Segment Start: Data supplied

/-- R158 to R163: every cause of an engine reset reloads the engine at RHEAD (RKEEP for ring M) with nothing unconfirmed and
counts it (marks old enough to be visible are written first); a rolling reset happens at a boundary and counts nothing; a strike on protected storage changes nothing;
ENGINE_RESET_DONE lets the engine run again. The third counted reset, or one that meets a word that cannot be replayed,
resets the core, which CORE_RESET_DONE frees, and is recorded with cause 0x23 in the bank of the core's cluster (R257). A stack
agent that is reset (a ring of 6 or more) keeps no cached record (R393). That the reload is done in the step of the cause is the
model's choice (log 13).

R67, R68, R70, R146 and R24: a die reset takes every core of the die out of use; its end frees them, sets every semaphore of
the die to 0, and clears the alias bindings to it, once the die is in its last accepted power state, which it first goes to by
the transition of R21. An alarm is recorded in bank 5 with cause 0x24 (R257). That semaphores and bindings are cleared at
DIE_RESET_DONE is the model's choice (log 59). -/
def Obligations.ResetsReloadEnginesAndClearDies : Prop :=
  (∀ (c r : Nat) (s : State), r < 6 →
    let k := s.core c
    let g := k.ring r
    let may : Prop := k.resident = true ∧ k.inReset = false ∧ g.wait ≠ .reset ∧ k.strand.status ≠ .saved ∧
      ∀ y ∈ g.young, s.cycle < y.since + 2100
    let few : Prop := g.replayable = true ∧ g.resets < 2
    let reloads (i : Instr) (n : Nat) : Prop := ∃ t : State, exec i s = .next t ∧
      let h := (t.core c).ring r
      h.wait = .reset ∧ h.next = (if r = 1 then g.rkeep else g.rhead) ∧ h.flight = [] ∧ h.resets = g.resets + n ∧
      h.rhead = g.rhead ∧ h.rtail = g.rtail ∧ h.rkeep = g.rkeep ∧ (t.core c).strand = k.strand ∧ SameBytes s t
    let bank (t : State) : Bank := sget {} t.banks (16 * dieOf c + 6 + coreInDie c / 8)
    let downs (i : Instr) : Prop := ∃ t : State, exec i s = .next t ∧ (t.core c).inReset = true ∧ (t.core c).resident = false ∧
      ((bank s).valid = false → (bank t).valid = true ∧ (bank t).ue = true ∧ (bank t).cause = 0x23 ∧
        (bank t).unit = BitVec.ofNat 16 (coreInDie c))
    let cause (i : Instr) : Prop := (few → reloads i 1) ∧ (¬few → downs i)
    (may → cause (.parityError c r) ∧ cause (.protocolAlarm c r)) ∧
    (may → g.empty = false → g.wait ≠ .await → g.wait ≠ .pipe → g.wait ≠ .held → (∀ f, g.wait ≠ .fault f ∧ g.wait ≠ .nodeFault f) → cause (.watchdogExpiry c r)) ∧
    (may → r = 0 → cause (.strikeReport c .vector)) ∧ (may → r = 1 → cause (.strikeReport c .matrix)) ∧
    exec (.strikeReport c .protectedStorage) s = .next s ∧
    (may → k.boundary r = true → reloads (.rollingReset c r) 0) ∧
    (k.resident = true → k.boundary r = false → ∃ t : State, exec (.rollingReset c r) s = .next t ∧
      ((t.core c).ring r) = { g with roll := true } ∧ SameBytes s t) ∧
    (g.wait = .reset → ∃ t : State, exec (.engineResetDone c r) s = .next t ∧ (t.core c).ring r = { g with wait := .none } ∧
      OnlyCore s t c ∧ SameBytes s t) ∧
    (∀ (a : Nat), a < 16 → ∃ t : State, exec (.parityError c (6 + a)) s = .next t ∧
      ∀ x i v, i < 4 → v ∈ ((t.core x).ring (i + 2)).cache → v.agent ≠ some (16 * dieOf c + a)) ∧
    (k.inReset = true → (∀ e ∈ s.dieResets, e.1 ≠ c / 64) → (∀ n ∈ s.nodes, n.reset = none) →
      ∃ t : State, exec (.coreResetDone c) s = .next t ∧ (t.core c).inReset = false ∧ OnlyCore s t c)) ∧
  (∀ (die : Nat) (s : State), die < 4 →
    (∃ t : State, exec (.arbiterAlarm die) s = .next t ∧
      ((sget {} s.banks (16 * die + 5)).valid = false →
        (sget {} t.banks (16 * die + 5)).valid = true ∧ (sget {} t.banks (16 * die + 5)).cause = 0x24) ∧
      ∀ i, i < 64 → (t.core (64 * die + i)).inReset = true ∧ (t.core (64 * die + i)).resident = false) ∧
    ((∀ e ∈ s.dieResets, e.1 ≠ die) → exec (.dieResetDone die) s = .next s) ∧
    ((∃ e ∈ s.dieResets, e.1 = die) → s.settled die = false →
      exec (.dieResetDone die) s = .next (if (s.pow die).phase = .steady then s.nextPower die else s)) ∧
    ((∃ e ∈ s.dieResets, e.1 = die) → s.settled die = true → (∀ n ∈ s.nodes, n.reset = none) →
      ∃ t : State, exec (.dieResetDone die) s = .next t ∧
      (∀ i, i < 64 → (t.core (64 * die + i)).inReset = false) ∧ (∀ i, i < 65536 → t.sem (65536 * die + i) = 0) ∧
      (∀ k, k / 65536 ≠ die → t.sem k = s.sem k) ∧
      (∀ c a, ssorted (s.core c).aliases = true → sget 0 (t.core c).aliases a =
        (if field (sget 0 (s.core c).aliases a) 16 2 = die then 0 else sget 0 (s.core c).aliases a)) ∧
      (∀ e ∈ t.dieResets, e.1 ≠ die) ∧
      t.pow die = s.pow die ∧ ((s.pow die).clamp = false → (t.pow die).cur = (s.pow die).req ∧ (t.pow die).phase = .steady)))
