/-! ## Fields of a core -/

@[simp] theorem Core.onStrand_resident (k : Core) (f : Strand → Strand) : (k.onStrand f).resident = k.resident := rfl
@[simp] theorem Core.onStrand_fn (k : Core) (f : Strand → Strand) : (k.onStrand f).fn = k.fn := rfl
@[simp] theorem Core.onStrand_ctx (k : Core) (f : Strand → Strand) : (k.onStrand f).ctx = k.ctx := rfl
@[simp] theorem Core.onStrand_gang (k : Core) (f : Strand → Strand) : (k.onStrand f).gang = k.gang := rfl
@[simp] theorem Core.onStrand_rank (k : Core) (f : Strand → Strand) : (k.onStrand f).rank = k.rank := rfl
@[simp] theorem Core.onStrand_rings (k : Core) (f : Strand → Strand) : (k.onStrand f).rings = k.rings := rfl
@[simp] theorem Core.onStrand_pipes (k : Core) (f : Strand → Strand) : (k.onStrand f).pipes = k.pipes := rfl
@[simp] theorem Core.onStrand_lntActive (k : Core) (f : Strand → Strand) : (k.onStrand f).lntActive = k.lntActive := rfl
@[simp] theorem Core.onStrand_lntShadow (k : Core) (f : Strand → Strand) : (k.onStrand f).lntShadow = k.lntShadow := rfl
@[simp] theorem Core.onStrand_fmtTab (k : Core) (f : Strand → Strand) : (k.onStrand f).fmtTab = k.fmtTab := rfl
@[simp] theorem Core.onStrand_aliases (k : Core) (f : Strand → Strand) : (k.onStrand f).aliases = k.aliases := rfl
@[simp] theorem Core.onStrand_scratch (k : Core) (f : Strand → Strand) : (k.onStrand f).scratch = k.scratch := rfl
@[simp] theorem Core.onStrand_acc (k : Core) (f : Strand → Strand) : (k.onStrand f).acc = k.acc := rfl
@[simp] theorem Core.onStrand_accZero (k : Core) (f : Strand → Strand) : (k.onStrand f).accZero = k.accZero := rfl
@[simp] theorem Core.onStrand_gen (k : Core) (f : Strand → Strand) : (k.onStrand f).gen = k.gen := rfl
@[simp] theorem Core.onStrand_accLost (k : Core) (f : Strand → Strand) : (k.onStrand f).accLost = k.accLost := rfl
@[simp] theorem Core.onStrand_accGen (k : Core) (f : Strand → Strand) : (k.onStrand f).accGen = k.accGen := rfl
@[simp] theorem Core.onStrand_accFrom (k : Core) (f : Strand → Strand) : (k.onStrand f).accFrom = k.accFrom := rfl
@[simp] theorem Core.onStrand_pair01 (k : Core) (f : Strand → Strand) : (k.onStrand f).pair01 = k.pair01 := rfl
@[simp] theorem Core.onStrand_pair23 (k : Core) (f : Strand → Strand) : (k.onStrand f).pair23 = k.pair23 := rfl
@[simp] theorem Core.onStrand_mzseq (k : Core) (f : Strand → Strand) : (k.onStrand f).mzseq = k.mzseq := rfl
@[simp] theorem Core.onStrand_rowprog (k : Core) (f : Strand → Strand) : (k.onStrand f).rowprog = k.rowprog := rfl
@[simp] theorem Core.onStrand_uncommitted (k : Core) (f : Strand → Strand) : (k.onStrand f).uncommitted = k.uncommitted := rfl
@[simp] theorem Core.onStrand_unsettled (k : Core) (f : Strand → Strand) : (k.onStrand f).unsettled = k.unsettled := rfl
@[simp] theorem Core.onStrand_thunks (k : Core) (f : Strand → Strand) : (k.onStrand f).thunks = k.thunks := rfl
@[simp] theorem Core.onStrand_tlb (k : Core) (f : Strand → Strand) : (k.onStrand f).tlb = k.tlb := rfl
@[simp] theorem Core.onStrand_saveAsk (k : Core) (f : Strand → Strand) : (k.onStrand f).saveAsk = k.saveAsk := rfl
@[simp] theorem Core.onStrand_saveBy (k : Core) (f : Strand → Strand) : (k.onStrand f).saveBy = k.saveBy := rfl
@[simp] theorem Core.onStrand_saveBegun (k : Core) (f : Strand → Strand) : (k.onStrand f).saveBegun = k.saveBegun := rfl
@[simp] theorem Core.onStrand_saveFid (k : Core) (f : Strand → Strand) : (k.onStrand f).saveFid = k.saveFid := rfl
@[simp] theorem Core.onStrand_stored (k : Core) (f : Strand → Strand) : (k.onStrand f).stored = k.stored := rfl
@[simp] theorem Core.onStrand_pyldAt (k : Core) (f : Strand → Strand) : (k.onStrand f).pyldAt = k.pyldAt := rfl
@[simp] theorem Core.onStrand_startAt (k : Core) (f : Strand → Strand) : (k.onStrand f).startAt = k.startAt := rfl
@[simp] theorem Core.onStrand_inReset (k : Core) (f : Strand → Strand) : (k.onStrand f).inReset = k.inReset := rfl
@[simp] theorem Core.onStrand_strand (k : Core) (f : Strand → Strand) : (k.onStrand f).strand = f k.strand := rfl
@[simp] theorem Core.setRing_resident (k : Core) (r : Nat) (g : Ring) : (k.setRing r g).resident = k.resident := rfl
@[simp] theorem Core.setRing_fn (k : Core) (r : Nat) (g : Ring) : (k.setRing r g).fn = k.fn := rfl
@[simp] theorem Core.setRing_ctx (k : Core) (r : Nat) (g : Ring) : (k.setRing r g).ctx = k.ctx := rfl
@[simp] theorem Core.setRing_gang (k : Core) (r : Nat) (g : Ring) : (k.setRing r g).gang = k.gang := rfl
@[simp] theorem Core.setRing_rank (k : Core) (r : Nat) (g : Ring) : (k.setRing r g).rank = k.rank := rfl
@[simp] theorem Core.setRing_strand (k : Core) (r : Nat) (g : Ring) : (k.setRing r g).strand = k.strand := rfl
@[simp] theorem Core.setRing_pipes (k : Core) (r : Nat) (g : Ring) : (k.setRing r g).pipes = k.pipes := rfl
@[simp] theorem Core.setRing_lntActive (k : Core) (r : Nat) (g : Ring) : (k.setRing r g).lntActive = k.lntActive := rfl
@[simp] theorem Core.setRing_lntShadow (k : Core) (r : Nat) (g : Ring) : (k.setRing r g).lntShadow = k.lntShadow := rfl
@[simp] theorem Core.setRing_fmtTab (k : Core) (r : Nat) (g : Ring) : (k.setRing r g).fmtTab = k.fmtTab := rfl
@[simp] theorem Core.setRing_aliases (k : Core) (r : Nat) (g : Ring) : (k.setRing r g).aliases = k.aliases := rfl
@[simp] theorem Core.setRing_scratch (k : Core) (r : Nat) (g : Ring) : (k.setRing r g).scratch = k.scratch := rfl
@[simp] theorem Core.setRing_acc (k : Core) (r : Nat) (g : Ring) : (k.setRing r g).acc = k.acc := rfl
@[simp] theorem Core.setRing_accZero (k : Core) (r : Nat) (g : Ring) : (k.setRing r g).accZero = k.accZero := rfl
@[simp] theorem Core.setRing_gen (k : Core) (r : Nat) (g : Ring) : (k.setRing r g).gen = k.gen := rfl
@[simp] theorem Core.setRing_accLost (k : Core) (r : Nat) (g : Ring) : (k.setRing r g).accLost = k.accLost := rfl
@[simp] theorem Core.setRing_accGen (k : Core) (r : Nat) (g : Ring) : (k.setRing r g).accGen = k.accGen := rfl
@[simp] theorem Core.setRing_accFrom (k : Core) (r : Nat) (g : Ring) : (k.setRing r g).accFrom = k.accFrom := rfl
@[simp] theorem Core.setRing_pair01 (k : Core) (r : Nat) (g : Ring) : (k.setRing r g).pair01 = k.pair01 := rfl
@[simp] theorem Core.setRing_pair23 (k : Core) (r : Nat) (g : Ring) : (k.setRing r g).pair23 = k.pair23 := rfl
@[simp] theorem Core.setRing_mzseq (k : Core) (r : Nat) (g : Ring) : (k.setRing r g).mzseq = k.mzseq := rfl
@[simp] theorem Core.setRing_rowprog (k : Core) (r : Nat) (g : Ring) : (k.setRing r g).rowprog = k.rowprog := rfl
@[simp] theorem Core.setRing_uncommitted (k : Core) (r : Nat) (g : Ring) : (k.setRing r g).uncommitted = k.uncommitted := rfl
@[simp] theorem Core.setRing_unsettled (k : Core) (r : Nat) (g : Ring) : (k.setRing r g).unsettled = k.unsettled := rfl
@[simp] theorem Core.setRing_thunks (k : Core) (r : Nat) (g : Ring) : (k.setRing r g).thunks = k.thunks := rfl
@[simp] theorem Core.setRing_tlb (k : Core) (r : Nat) (g : Ring) : (k.setRing r g).tlb = k.tlb := rfl
@[simp] theorem Core.setRing_saveAsk (k : Core) (r : Nat) (g : Ring) : (k.setRing r g).saveAsk = k.saveAsk := rfl
@[simp] theorem Core.setRing_saveBy (k : Core) (r : Nat) (g : Ring) : (k.setRing r g).saveBy = k.saveBy := rfl
@[simp] theorem Core.setRing_saveBegun (k : Core) (r : Nat) (g : Ring) : (k.setRing r g).saveBegun = k.saveBegun := rfl
@[simp] theorem Core.setRing_saveFid (k : Core) (r : Nat) (g : Ring) : (k.setRing r g).saveFid = k.saveFid := rfl
@[simp] theorem Core.setRing_stored (k : Core) (r : Nat) (g : Ring) : (k.setRing r g).stored = k.stored := rfl
@[simp] theorem Core.setRing_pyldAt (k : Core) (r : Nat) (g : Ring) : (k.setRing r g).pyldAt = k.pyldAt := rfl
@[simp] theorem Core.setRing_startAt (k : Core) (r : Nat) (g : Ring) : (k.setRing r g).startAt = k.startAt := rfl
@[simp] theorem Core.setRing_inReset (k : Core) (r : Nat) (g : Ring) : (k.setRing r g).inReset = k.inReset := rfl
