-- ==== Sys2Proof/Tests/Slice0.lean ====
section
/-! SUPPORT. Tests of the model: ill-formed instructions are refused, words written out from the spec's tables decode, and for
each statement a state that meets its hypotheses. -/

set_option Elab.async false

open Sys2Proof Sys2Proof.Machine

namespace Sys2Proof.Tests

/-- The word decodes to the instruction. -/
def decodesTo (w : BitVec 32) (i : Instr) : Bool :=
  match decodeStrand w with
  | .ok j => decide (j = i)
  | .error _ => false

/-- The word decodes to the instruction on this ring. -/
def engineDecodesTo (r : Nat) (w : BitVec 192) (i : Instr) : Bool :=
  match decodeEngine r w with
  | .ok j => decide (j = i)
  | .error _ => false

/-- The word is no instruction, for this reason. -/
def rejects (w : BitVec 32) (e : DecodeError) : Bool :=
  match decodeStrand w with
  | .ok _ => false
  | .error f => decide (f = e)

/-! ## Well-formedness -/

/-- One ill-formed instruction for each check, at the first value outside (Tables 15-7, 18-1, 21-1). -/
theorem test_wf_refuses : [Instr.sext 1 2 3, .zext 1 2 63, .fcvt false 1 2 40, .loop 1 0, .loop 1 8192, .mfs 1 7, .mfs 1 0x15, .mfs 1 0x23,
    .mts 1 0x2F, .mts 1 0x31, .rdid 1 8, .ld 1 0 3 true 0 0, .lds 1 3 true 0 0, .trans 15 0, .hinv 15, .hqry 1 15, .fence 0 6 0,
    .fence 0 3 1, .salias 32 0, .enq 6 0 0, .enq 1 62 0, .enq 0 63 0, .enq 0 1 1, .ringq 1 6 0, .ringq 1 0 6, .pdef 32 0, .padv 32,
    .take 1 6 2, .take 1 0 1, .lntw 0 false 1, .lntw 12 true 1, .lntgo 0 false, .tmm 3 1 2 3, .tmms 7 1 2 3, .tcvt 5 1 2 3,
    .mapset 16 1, .maprow 0 16 1 2].all (fun i => !i.wf && decide (encodeStrand i ≠ none)) = true := by decide +kernel

/-- The last value inside each of those checks. -/
theorem test_wf_accepts : [Instr.sext 1 2 2, .zext 1 2 2, .fcvt false 1 2 39, .loop 1 1, .loop 1 8191, .mfs 1 6, .mfs 1 0x14, .mfs 1 0x22,
    .mts 1 0x30, .rdid 1 7, .ld 1 0 3 false 0 0, .lds 1 3 false 0 0, .trans 14 0, .hinv 14, .hqry 1 14, .fence 0 5 0, .fence 0 4 63,
    .salias 31 0, .enq 5 62 0, .enq 1 61 63, .ringq 1 5 5, .pdef 31 0, .padv 31, .take 1 5 2, .take 0 0 0, .lntw 1 false 1, .lntw 11 true 1,
    .lntgo 11 false, .tmm 2 1 2 3, .tmms 2 1 2 3, .tcvt 4 1 2 3, .mapset 15 1, .maprow 0 15 1 2].all Instr.wf = true := by decide +kernel

/-- R271 to R273: words with a reserved major, a reserved function code, a field that must be zero, a value out of range. -/
theorem test_words_rejected :
    (rejects 0 .reservedMajor && rejects 0xFFFFFFFF .reservedMajor && rejects 0xB8000000 .reservedMajor && rejects 0xDFFFFFFF .reservedMajor &&
      rejects 0xE4000000 .reservedMajor && rejects 0x0400001C .reservedFunction && rejects 0x04000020 .fieldNotZero &&
      rejects 0x04000118 .fieldNotZero && rejects 0x20003000 .reservedFunction && rejects 0x20000040 .fieldNotZero && rejects 0x50004001 .fieldNotZero &&
      rejects 0x2C3108AC .fieldNotZero && rejects 0x2C31288C .outOfRange && rejects 0x8C0FC000 .outOfRange && rejects 0x88000001 .fieldNotZero) = true := by
  decide +kernel

/-- R278: VOP 0 and 0x24, MOP 0 and 7, COP 0 and 0x0E are reserved on their rings. -/
theorem test_engine_words_rejected : [(0, 0), (0, 0x24 * 2 ^ 89), (1, 0), (1, 7 * 2 ^ 184), (2, 0), (5, 0x0E * 2 ^ 89)].all (fun e =>
    match decodeEngine e.1 (BitVec.ofNat 192 e.2) with
    | .error .reservedEngineOpcode => true
    | _ => false) = true := by decide +kernel

/-! ## Decoding: each word is the row's match bits of the opcode table with its fields placed by hand -/

/-- Tables 15-5 to 15-7, 18-1, 21-1. -/
theorem test_decode_alu : [
    (0x0655A900#32, Instr.add 37 22 41), (0x0655A901#32, .sub 37 22 41), (0x0655A902#32, .and 37 22 41),
    (0x0655A903#32, .or 37 22 41), (0x0655A904#32, .xor 37 22 41), (0x0655A905#32, .andn 37 22 41),
    (0x0655A906#32, .sll 37 22 41), (0x0655A907#32, .srl 37 22 41), (0x0655A908#32, .sra 37 22 41),
    (0x0655A909#32, .mul 37 22 41), (0x0655A90A#32, .mulhu 37 22 41), (0x0655A90B#32, .mulhs 37 22 41),
    (0x0655A90C#32, .div 37 22 41), (0x0655A90D#32, .divu 37 22 41), (0x0655A90E#32, .rem 37 22 41),
    (0x0655A90F#32, .remu 37 22 41), (0x0655A910#32, .min 37 22 41), (0x0655A911#32, .max 37 22 41),
    (0x0655A912#32, .minu 37 22 41), (0x0655A913#32, .maxu 37 22 41), (0x0655A914#32, .slt 37 22 41),
    (0x0655A915#32, .sltu 37 22 41), (0x0655A916#32, .seq 37 22 41), (0x06558017#32, .clz 37 22), (0x06558018#32, .ctz 37 22),
    (0x06558019#32, .popc 37 22), (0x0655811A#32, .sext 37 22 1), (0x0655811B#32, .zext 37 22 1)].all (fun e =>
      decodesTo e.1 e.2 && e.2.wf && decide (encodeStrand e.2 = some e.1)) = true := by decide +kernel

/-- Tables 15-5 to 15-7, 18-1, 21-1. -/
theorem test_decode_immediate : [
    (0x0A55AA95#32, Instr.addi 37 22 10901), (0x0E55AA95#32, .andi 37 22 10901), (0x1255AA95#32, .ori 37 22 10901),
    (0x1655AA95#32, .xori 37 22 10901), (0x1A55AA95#32, .slti 37 22 10901), (0x1E55AA95#32, .sltiu 37 22 10901),
    (0x2255802D#32, .slli 37 22 45), (0x2255902D#32, .srli 37 22 45), (0x2255A02D#32, .srai 37 22 45),
    (0x2659C3A5#32, .li 37 639909), (0x2A59C3A5#32, .lih 37 639909)].all (fun e =>
      decodesTo e.1 e.2 && e.2.wf && decide (encodeStrand e.2 = some e.1)) = true := by decide +kernel

/-- Tables 15-5 to 15-7, 18-1, 21-1. -/
theorem test_decode_float : [
    (0x2E55A980#32, Instr.fadd true 37 22 41), (0x2E55A981#32, .fsub true 37 22 41), (0x2E55A982#32, .fmul true 37 22 41),
    (0x2E55A983#32, .fdiv true 37 22 41), (0x2E558084#32, .fsqrt true 37 22), (0x2E55A985#32, .fmin true 37 22 41),
    (0x2E55A986#32, .fmax true 37 22 41), (0x2E55A987#32, .fma true 37 22 41), (0x2E55A988#32, .fcmpeq true 37 22 41),
    (0x2E55A989#32, .fcmplt true 37 22 41), (0x2E55A98A#32, .fcmple true 37 22 41), (0x2E55808B#32, .fclass true 37 22),
    (0x2E559D8C#32, .fcvt true 37 22 29)].all (fun e =>
      decodesTo e.1 e.2 && e.2.wf && decide (encodeStrand e.2 = some e.1)) = true := by decide +kernel

/-- Tables 15-5 to 15-7, 18-1, 21-1. -/
theorem test_decode_control : [
    (0x316A6A95#32, Instr.beq 22 41 10901), (0x356A6A95#32, .bne 22 41 10901), (0x396A6A95#32, .blt 22 41 10901),
    (0x3D6A6A95#32, .bge 22 41 10901), (0x416A6A95#32, .bltu 22 41 10901), (0x456A6A95#32, .bgeu 22 41 10901),
    (0x4A59C3A5#32, .jal 37 639909), (0x4E55AA95#32, .jalr 37 22 10901), (0x51601FFF#32, .loop 22 8191),
    (0x56501300#32, .mfs 37 19), (0x56501301#32, .mts 37 19), (0x5655A902#32, .vdq 37 22 41), (0x56558003#32, .sflag 37 22),
    (0x56500604#32, .rdid 37 6)].all (fun e =>
      decodesTo e.1 e.2 && e.2.wf && decide (encodeStrand e.2 = some e.1)) = true := by decide +kernel

/-- Tables 15-5 to 15-7, 18-1, 21-1. -/
theorem test_decode_memory : [
    (0x5A59AB55#32, Instr.ld 37 9 2 true 22 85), (0x5E998B55#32, .st 41 9 2 22 85), (0x625AB4D3#32, .lds 37 2 true 22 1235),
    (0x6658B4D3#32, .sts 37 2 22 1235), (0x6809AB55#32, .pf 9 2 true 22 85), (0x6CB58000#32, .trans 11 22),
    (0x6CB00001#32, .hinv 11), (0x6E52C002#32, .hqry 37 11)].all (fun e =>
      decodesTo e.1 e.2 && e.2.wf && decide (encodeStrand e.2 = some e.1)) = true := by decide +kernel

/-- Tables 15-5 to 15-7, 18-1, 21-1. -/
theorem test_decode_atomics : [
    (0x72595A90#32, Instr.atom32Add 37 9 22 41), (0x72595A91#32, .atom32And 37 9 22 41), (0x72595A92#32, .atom32Or 37 9 22 41),
    (0x72595A93#32, .atom32Xor 37 9 22 41), (0x72595A94#32, .atom32Min 37 9 22 41), (0x72595A95#32, .atom32Max 37 9 22 41),
    (0x72595A96#32, .atom32Minu 37 9 22 41), (0x72595A97#32, .atom32Maxu 37 9 22 41), (0x72595A98#32, .atom32Xchg 37 9 22 41),
    (0x72595A99#32, .atom32Cas 37 9 22 41), (0x72595A9A#32, .atom32Fadd 37 9 22 41), (0x72595A9B#32, .atom32Fmin 37 9 22 41),
    (0x72595A9C#32, .atom32Fmax 37 9 22 41), (0x76595A90#32, .atom64Add 37 9 22 41), (0x76595A91#32, .atom64And 37 9 22 41),
    (0x76595A92#32, .atom64Or 37 9 22 41), (0x76595A93#32, .atom64Xor 37 9 22 41), (0x76595A94#32, .atom64Min 37 9 22 41),
    (0x76595A95#32, .atom64Max 37 9 22 41), (0x76595A96#32, .atom64Minu 37 9 22 41), (0x76595A97#32, .atom64Maxu 37 9 22 41),
    (0x76595A98#32, .atom64Xchg 37 9 22 41), (0x76595A99#32, .atom64Cas 37 9 22 41), (0x76595A9A#32, .atom64Fadd 37 9 22 41),
    (0x76595A9B#32, .atom64Fmin 37 9 22 41), (0x76595A9C#32, .atom64Fmax 37 9 22 41)].all (fun e =>
      decodesTo e.1 e.2 && e.2.wf && decide (encodeStrand e.2 = some e.1)) = true := by decide +kernel

/-- Tables 15-5 to 15-7, 18-1, 21-1. -/
theorem test_decode_sync : [
    (0x78095800#32, Instr.lease 9 22), (0x7A500001#32, .unlease 37), (0x7D1A4000#32, .fence 1 4 41), (0x7C000001#32, .rcfence),
    (0x8005A920#32, .swait true 22 41), (0x8005A901#32, .ssig 22 41), (0x82558002#32, .sread 37 22),
    (0x8005A903#32, .sinit 22 41), (0x81B58004#32, .salias 27 22), (0x86595800#32, .waitq 37 9 22),
    (0x86595A91#32, .wake 37 9 22 41), (0x88000000#32, .bar)].all (fun e =>
      decodesTo e.1 e.2 && e.2.wf && decide (encodeStrand e.2 = some e.1)) = true := by decide +kernel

Segment End: Data supplied

== Prompt ==
In the entries above, find the line with "rejects 0x04000118 .fieldNotZero" and the line with "(0x0655A912#32, .minu 37", then restate word for word both of them and every line between, with nothing more.

== Completed exercise ==
      rejects 0x04000118 .fieldNotZero && rejects 0x20003000 .reservedFunction && rejects 0x20000040 .fieldNotZero && rejects 0x50004001 .fieldNotZero &&
      rejects 0x2C3108AC .fieldNotZero && rejects 0x2C31288C .outOfRange && rejects 0x8C0FC000 .outOfRange && rejects 0x88000001 .fieldNotZero) = true := by
  decide +kernel

/-- R278: VOP 0 and 0x24, MOP 0 and 7, COP 0 and 0x0E are reserved on their rings. -/
theorem test_engine_words_rejected : [(0, 0), (0, 0x24 * 2 ^ 89), (1, 0), (1, 7 * 2 ^ 184), (2, 0), (5, 0x0E * 2 ^ 89)].all (fun e =>
    match decodeEngine e.1 (BitVec.ofNat 192 e.2) with
    | .error .reservedEngineOpcode => true
    | _ => false) = true := by decide +kernel

/-! ## Decoding: each word is the row's match bits of the opcode table with its fields placed by hand -/

/-- Tables 15-5 to 15-7, 18-1, 21-1. -/
theorem test_decode_alu : [
    (0x0655A900#32, Instr.add 37 22 41), (0x0655A901#32, .sub 37 22 41), (0x0655A902#32, .and 37 22 41),
    (0x0655A903#32, .or 37 22 41), (0x0655A904#32, .xor 37 22 41), (0x0655A905#32, .andn 37 22 41),
    (0x0655A906#32, .sll 37 22 41), (0x0655A907#32, .srl 37 22 41), (0x0655A908#32, .sra 37 22 41),
    (0x0655A909#32, .mul 37 22 41), (0x0655A90A#32, .mulhu 37 22 41), (0x0655A90B#32, .mulhs 37 22 41),
    (0x0655A90C#32, .div 37 22 41), (0x0655A90D#32, .divu 37 22 41), (0x0655A90E#32, .rem 37 22 41),
    (0x0655A90F#32, .remu 37 22 41), (0x0655A910#32, .min 37 22 41), (0x0655A911#32, .max 37 22 41),
    (0x0655A912#32, .minu 37 22 41), (0x0655A913#32, .maxu 37 22 41), (0x0655A914#32, .slt 37 22 41),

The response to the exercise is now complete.